### PROBLEM
Please quote only the lines that start at the one with "theorem test_decode_0x : readAll" and go on to the last line of the data, both ends kept.

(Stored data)
-- ==== Sys2Proof/Tests/Slice0.lean ====
section
/-! SUPPORT. Tests: the decode maps written out from rules R110 and R115, steps whose results the spec's worked examples
and vectors give, and a witness for the hypotheses of each statement. -/

namespace Sys2Proof.Tests

open Sys2Proof Sys2Proof.Machine

/-! ## Well-formedness and decoding -/

/-- The only check: the prefix byte alone is not a complete instruction. -/
theorem test_prefix_alone_is_refused : Instr.wf .cbPrefix = false := by decide

theorem test_complete_instruction_is_accepted : Instr.wf (.jp_NZ_a16 0xFFFF) = true := by decide

/-- What the decoder answers for complete instructions, each alone in its list. -/
def readAll (words : List (List Byte)) : List Instr :=
  words.filterMap fun w =>
    match decode w with
    | .ok (i, []) => some i
    | _ => none

theorem test_no_bytes_are_rejected : decode [] = .error .empty := by rfl

theorem test_missing_operand_is_rejected : decode [0xC3, 0x00] = .error .truncated := by rfl

theorem test_prefix_alone_is_the_term_that_is_refused : decode [0xCB] = .ok (.cbPrefix, []) := by rfl

theorem test_table_word_of_extended_row : decodeTableWord 16 0xCB86 = some .res_0_mHL := by rfl

theorem test_table_word_of_one_byte_row : decodeTableWord 8 0x3C = some .inc_A := by rfl

theorem test_table_word_with_operand_bytes_zero : decodeTableWord 8 0xC3 = some (.jp_a16 0x0000) := by rfl

/-! ### Words bit by bit

One for each family, from the bit patterns of rules R111 and R115. -/

/-- R130: 01 yyy zzz with y = 2 (D), z = 7 (A). -/
theorem test_bits_ld_D_A : decode [0b01010111] = .ok (.ld_D_A, []) := by rfl

/-- R160: 00 pp0 001 with p = 3 (SP), low byte first. -/
theorem test_bits_ld_SP_d16 : decode [0b00110001, 0xFE, 0xFF] = .ok (.ld_SP_d16 0xFFFE, []) := by rfl

/-- R173: 00 yyy 101 with y = 4 (H). -/
theorem test_bits_dec_H : decode [0b00100101] = .ok (.dec_H, []) := by rfl

/-- R184: 10 yyy zzz with y = 3 (SBC), z = 4 (H). -/
theorem test_bits_sbc_A_H : decode [0b10011100] = .ok (.sbc_A_H, []) := by rfl

/-- R200: 00 pp1 001 with p = 2 (HL). -/
theorem test_bits_add_HL_HL : decode [0b00101001] = .ok (.add_HL_HL, []) := by rfl

/-- R217: 110 cc 100 with cc = 2 (NC). -/
theorem test_bits_call_NC : decode [0b11010100, 0x34, 0x12] = .ok (.call_NC_a16 0x1234, []) := by rfl

/-- R232, R234: 11 pp0 101 with p = 3 (AF). -/
theorem test_bits_push_AF : decode [0b11110101] = .ok (.push_AF, []) := by rfl

/-- R251: prefix, then 01 bbb zzz with b = 5, z = 6 ((HL)). -/
theorem test_bits_bit_5_mHL : decode [0b11001011, 0b01101110] = .ok (.bit_5_mHL, []) := by rfl

/-- R270: 01 110 110 is HALT. -/
theorem test_bits_halt : decode [0b01110110] = .ok (.halt, []) := by rfl

/-! ### The whole maps

R110 and R115, a row of sixteen at a time; operand bytes are 0x5A, or 0x34 0x12. -/

theorem test_decode_0x : readAll [
    [0x00], [0x01, 0x34, 0x12], [0x02], [0x03], [0x04], [0x05], [0x06, 0x5A], [0x07], [0x08, 0x34, 0x12], [0x09],
    [0x0A], [0x0B], [0x0C], [0x0D], [0x0E, 0x5A], [0x0F]] = [
    .nop, (.ld_BC_d16 0x1234), .ld_mBC_A, .inc_BC, .inc_B, .dec_B, (.ld_B_d8 0x5A), .rlca, (.ld_mA16_SP 0x1234),
    .add_HL_BC, .ld_A_mBC, .dec_BC, .inc_C, .dec_C, (.ld_C_d8 0x5A), .rrca] := by
  rfl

### OUTPUT OF THE TASK
theorem test_decode_0x : readAll [
    [0x00], [0x01, 0x34, 0x12], [0x02], [0x03], [0x04], [0x05], [0x06, 0x5A], [0x07], [0x08, 0x34, 0x12], [0x09],
    [0x0A], [0x0B], [0x0C], [0x0D], [0x0E, 0x5A], [0x0F]] = [
    .nop, (.ld_BC_d16 0x1234), .ld_mBC_A, .inc_BC, .inc_B, .dec_B, (.ld_B_d8 0x5A), .rlca, (.ld_mA16_SP 0x1234),
    .add_HL_BC, .ld_A_mBC, .dec_BC, .inc_C, .dec_C, (.ld_C_d8 0x5A), .rrca] := by
  rfl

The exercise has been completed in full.